# A couple of the kitchen in progress



## detyianni (Oct 22, 2010)

what a difference a counter and backsplash makes eh?

I did not do the countertops just the backsplash..

just used a cheap wetsaw with a glass tile blade for the ends and used a dremel dry for the outlets. I bought the expensive (like 20bux) diamond "tile" blade for the dremel. After getting the tiles up and going to put outlets back on I needed to notch out the screw holes a little better, believe it or not the fiber based metal cutting blade that came with the dremel worked just as good if not better than the diamond one.

I had my doubts about the dremel but considering the tiles were small and did a little cutting at a time it was fine since the edges were hidden behind plates anyway...

Second pic is a before and after...before grout and paint...


----------



## psilva8 (Jan 12, 2012)

Makes a world of difference man, really looks great. Are you replacing the floors too, or, are they just covered up?


----------



## detyianni (Oct 22, 2010)

Thanks nope just drop cloths


----------



## Ironlight (Apr 13, 2011)

I'm just finishing up applying the tile for our back splash and it has been a bit of an ordeal. Lots of windows and sashes and outlets to tile around, and the room corners were not straight (I replaced the plaster and lathe up to the receptacle height but was not thinking ahead to the backsplash).

I used a pair of glass nippers to cut similar tile (mini glass subway). 










They worked great. They don't always cut straight and clean, but they are fast and even at 30% waste on individual tiles I felt like I came out ahead.
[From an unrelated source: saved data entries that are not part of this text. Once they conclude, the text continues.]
/-- The settings of a port whose mode no longer defines it: every setting of its own at its reset value, what it has counted
down and up as it was (R44). -/
def Port.discarded (x : Port) : Port :=
  { lastDown := x.lastDown, lastChange := x.lastChange, rxBuf := x.rxBuf, rxCross := x.rxCross, feQ := x.feQ }

/-- R44: the port settings of a group after a mode change: those of a port that the new mode does not define are discarded,
in every chapter whose commands name the port, and LPI is off where the mode is neither 0x5 nor 0x6. -/
def State.regroup (s : State) (g newMode : Nat) : State :=
  (modePorts g (s.grp g).mode).foldl (fun (a : State) p =>
    let x := a.prt p
    let y := { x with
      trained := [], training := [], attempts := 0, retryAt := none, conditions := false, upSince := none
      downSince := none, localFault := false, remoteFault := false }
    if (modePorts g newMode).contains p then
      a.setPrt p { y with cfg := if mode100G newMode then y.cfg else { y.cfg with lpiEn := false } }
    else
      { a.setPrt p y.discarded with sec.secys := a.sec.secys.del p, fab.credits := a.fab.credits.del p }) s

/-- The modules that serve lanes of a group. -/
def State.modulesOf (s : State) (g : Nat) : List Nat :=
  (s.port.mods.filter (fun e => (e.2.lanes.map (fun l => l.1 / 16 == g)).getD false)).map Prod.fst

/-- PORT_GROUP_SET_MODE (R42-R45, R106). -/
def portGroupSetModeSpec : CmdSpec :=
  { opcode := 0x0101, long := fun b => 2 ≤ b.length
    mode := fun _ s => if s.mode.mode == mdConfigure || s.mode.mode == mdBringUp || s.mode.mode == mdMaintenance then 0
      else stWrongMode }

def cmdPortGroupSetMode (c : Cmd) (s : State) : Res :=
  gate portGroupSetModeSpec (fun c s =>
    let g := byteAt c.payload 0
    let m := byteAt c.payload 1
    if 5 < g || 6 < m then Res.err s stBadParam
    else if (m == 1 || m == 2) && s.suiteBars g m then Res.err s stBadParam
    else
      let old := modePorts g (s.grp g).mode
      let a := old.foldl (fun (x : State) p => ((x.portDown p 4).clearTx p).zeroKeys p) s
      let b := a.regroup g m
      let d := b.setGrp g { b.grp g with mode := m, running := m, fbSince := none, lowWindows := 0 }
      let e := (s.modulesOf g).foldl (fun (x : State) k => x.activateModule k)
        ((modePorts g m).foldl (fun (x : State) p => x.retrainLost p) d)
      { st := (e.fixCond 6 (e.ports.any (fun p => !e.hasEngine p))).saveSettings }) c s

def execPortGroupSetMode (c : Cmd) (s : State) : Out := serve c cmdPortGroupSetMode s

/-- The address filter of a PORT_CONFIG payload (Table 02-6). -/
def filterOf (b : Bytes) : List Filt :=
  (List.range 8).map (fun i => { addr := be b (16 + 8 * i) 6, valid := bit (byteAt b (22 + 8 * i)) 0 })

/-- PORT_CONFIG (R66, R69, R97, R98). A port number outside its field's range is BAD_PARAM; of a port that does not exist the
status is NOT_FOUND, whatever the other fields hold (DESIGN CHOICE: the spec does not order the two). -/
def portConfigSpec : CmdSpec :=
  { opcode := 0x0102, long := fun b => 80 ≤ b.length
    clean := fun b => flagsIn b 1 6 && rsv b 14 2 &&
      (List.range 8).all (fun i => flagsIn b (22 + 8 * i) 1 && rsv b (23 + 8 * i) 1) }

def cmdPortConfig (c : Cmd) (s : State) : Res :=
  gate portConfigSpec (fun c s =>
    let b := c.payload
    let p := byteAt b 0
    let fl := byteAt b 1
    let lpi := bit fl 4
    if 95 < p then Res.err s stBadParam
    else if !s.portExists p then Res.err s stNotFound
    else if field fl 3 2 == 3 || !inRange (le b 2 2) 1518 9728 || 1000 < le b 4 2 || 1000 < le b 6 2 ||
        le b 12 2 == 0 || (lpi && (!mode100G (s.grp (p / 16)).mode || le b 8 2 < 4 || le b 10 2 < 4)) then
      Res.err s stBadParam
    else
      let x := s.prt p
      let t := s.setPrt p { x with cfg := {
        promisc := bit fl 0, bcast := bit fl 1, mclass := field fl 3 2, filter := filterOf b, lpiEn := lpi
        fbEn := bit fl 5, twTx := if lpi then le b 8 2 else x.cfg.twTx, twRx := if lpi then le b 10 2 else x.cfg.twRx
        lpiIdle := le b 12 2, maxFrame := le b 2 2, upHold := le b 4 2, downHold := le b 6 2 } }
      { st := (if lpi then t else t.endLpi p).saveSettings }) c s

def execPortConfig (c : Cmd) (s : State) : Out := serve c cmdPortConfig s

/-- PORT_ADMIN (R51, R77, R79, R748). -/
def portAdminSpec : CmdSpec := { opcode := 0x0103, long := fun b => 2 ≤ b.length, clean := fun b => flagsIn b 1 2 }

def cmdPortAdmin (c : Cmd) (s : State) : Res :=
  gate portAdminSpec (fun c s =>
    let p := byteAt c.payload 0
    let up := bit (byteAt c.payload 1) 0
    if !s.portExists p then Res.err s stNotFound
    else
      let t := s.updPrt p (fun x => { x with adminUp := up, rxDisabled := bit (byteAt c.payload 1) 1 })
      let u := if up then ((if (s.prt p).adminUp then t else t.retrainLost p)).startUpHold p
        else (t.portDown p 3).updPrt p (fun x => { x with retryAt := none })
      { st := u.saveSettings }) c s

def execPortAdmin (c : Cmd) (s : State) : Out := serve c cmdPortAdmin s

/-- The record of Table 02-9. -/
def State.portStatus (s : State) (p : Nat) : Bytes :=
  let x := s.prt p
  let g := s.grp (p / 16)
  toLe 1 p ++ toLe 1 (if x.up then 2 else if x.training.isEmpty then 0 else 1) ++
    toLe 1 (b2n x.adminUp + 2 * b2n x.rxDisabled) ++ toLe 1 x.lastDown ++ toLe 1 g.mode ++ toLe 1 g.running ++
    toLe 1 (b2n x.cfg.fbEn + 2 * b2n (g.running != g.mode) + 4 * b2n g.fbDisabled) ++
    toLe 1 (b2n x.localFault + 2 * b2n x.remoteFault) ++ toLe 4 x.lastChange.toNat ++ zeros 4

/-- PORT_STATUS_GET (R757). -/
def portStatusGetSpec : CmdSpec :=
  { opcode := 0x0104, long := fun b => 1 ≤ b.length, size := fun _ => 16, reads := true }

def cmdPortStatusGet (c : Cmd) (s : State) : Res :=
  gate portStatusGetSpec (fun c s =>
    if !s.portExists (byteAt c.payload 0) then Res.err s stNotFound
    else { st := s, result := s.portStatus (byteAt c.payload 0) }) c s

def execPortStatusGet (c : Cmd) (s : State) : Out := serve c cmdPortStatusGet s

/-- Numbers of values of the names of Table 02-7 for one port. -/
def portCounts : List Nat := [1, 1, 10, 1, 1, 1, 1, 1, 1, 8, 1, 1, 1, 1, 1]

/-- The counters of one port (R99); the time of an LPI interval in progress is included. -/
def State.portCounters (s : State) (p : Nat) : Bytes :=
  (numbered 0 portCounts).flatMap (fun e => (List.range e.2).flatMap (fun j =>
    toLe 8 ((s.ctrVal 207 e.1 p j) +
      (if e.1 == 13 && (s.prt p).lpi then (s.time.ticks - (s.prt p).lpiSince) / 750 else 0))))

/-- PORT_COUNTERS_GET (R99, R745). -/
def portCountersGetSpec : CmdSpec :=
  { opcode := 0x0105, long := fun b => 1 ≤ b.length, size := fun _ => 8 * portCounts.sum, reads := true }

def cmdPortCountersGet (c : Cmd) (s : State) : Res :=
  gate portCountersGetSpec (fun c s =>
    if !s.portExists (byteAt c.payload 0) then Res.err s stNotFound
    else { st := s, result := s.portCounters (byteAt c.payload 0) }) c s

def execPortCountersGet (c : Cmd) (s : State) : Out := serve c cmdPortCountersGet s

/-- PORT_RATE_RESTORE (R76). -/
def portRateRestoreSpec : CmdSpec :=
  { opcode := 0x010B, long := fun b => 2 ≤ b.length, clean := fun b => flagsIn b 1 1
    mode := fun _ s => if inRange s.mode.mode mdBringUp mdMaintenance || s.mode.mode == mdDegraded then 0
      else stWrongMode }

def cmdPortRateRestore (c : Cmd) (s : State) : Res :=
  gate portRateRestoreSpec (fun c s =>
    let g := byteAt c.payload 0
    let x := s.grp g
    if 5 < g || x.mode == 0 then Res.err s stNotFound
    else
      let t := if bit (byteAt c.payload 1) 0 then s.setGrp g { x with fbDisabled := false } else s
      if x.running == x.mode then { st := t }
      else { st := (t.rateChange g x.mode).raise 0x0184 (d4 g ++ d4 1 ++ d4 0) }) c s

def execPortRateRestore (c : Cmd) (s : State) : Out := serve c cmdPortRateRestore s

/-! ### Link state (R50-R54, R748) -/

/-- A command or event about a port that the part does not have. -/
def onPort (p : Nat) (s : State) (f : State → Out) : Out :=
  if 96 ≤ p then .fault .noSuchUnit else f s

/-- All lanes of the port have trained. -/
def State.allTrained (s : State) (p : Nat) : Bool :=
  (s.portLanes p).all (fun l => (s.prt p).trained.contains l)

/-- LINK_CONDITIONS_MET (R50): lanes trained, PCS and FEC locked; a link-down hold that runs is over. -/
def execLinkConditionsMet (port : Nat) (s : State) : Out :=
  onPort port s (fun s =>
    if s.portExists port && s.portsMayTrain && s.allTrained port then
      let t := s.updPrt port (fun x => { x with
        conditions := true, localFault := false, downSince := if x.remoteFault then x.downSince else none })
      done s (t.startUpHold port)
    else .next s)

/-- LINK_UP_HOLD_EXPIRY (R50): the port comes up, with event 0x0181. -/
def execLinkUpHoldExpiry (port : Nat) (s : State) : Out :=
  onPort port s (fun s =>
    let x := s.prt port
    match x.upSince with
    | some t =>
      if s.ended t (ms x.cfg.upHold) && s.portExists port && s.portsMayTrain && x.conditions && x.adminUp &&
          !x.localFault && !x.remoteFault && !x.up && s.hasEngine port then
        let a := s.setPrt port { x with
          up := true, upSince := none, lastChange := s.t32, txEmpty := s.time.ticks, attempts := 0, retryAt := none }
        let g := a.grp (port / 16)
        let allUp := (modePorts (port / 16) g.mode).all (fun p => (a.prt p).up)
        let b := if allUp then a.setGrp (port / 16) { g with fbSince := none } else a
        done s ((b.lagsUp port).raise 0x0181 (d4 port ++ d4 (laneRate g.running)))
      else .next s
    | none => .next s)

/-- R51: a condition of R50 is lost: the link-down hold starts, and with a hold of 0 the port goes down at once. A port that
is down already retrains what it lost, unless an attempt is going on or it waits for its next sequence (R79). -/
def State.loseLink (s : State) (p reason : Nat) : State :=
  let x := s.prt p
  if x.up then
    if x.cfg.downHold == 0 then (s.portDown p reason).retrainLost p
    else if x.downSince.isNone then s.setPrt p { x with downSince := some (s.time.ticks, reason) } else s
  else
    let t := s.setPrt p { x with upSince := none }
    if x.retryAt.isSome || !x.training.isEmpty then t else t.retrainLost p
That pattern and color looks great by the way, and great job. Makes a world of difference.


----------



## detyianni (Oct 22, 2010)

Ironlight said:


> I'm just finishing up applying the tile for our back splash and it has been a bit of an ordeal. Lots of windows and sashes and outlets to tile around, and the room corners were not straight (I replaced the plaster and lathe up to the receptacle height but was not thinking ahead to the backsplash).
> 
> I used a pair of glass nippers to cut similar tile (mini glass subway).
> 
> ...


thanks...doing the grout was a pain for all those little tiles... in the end I used my bare hands to cram it all in. It went waaaay faster too bad I did not try using my bare hands until the last 4 ft !


----------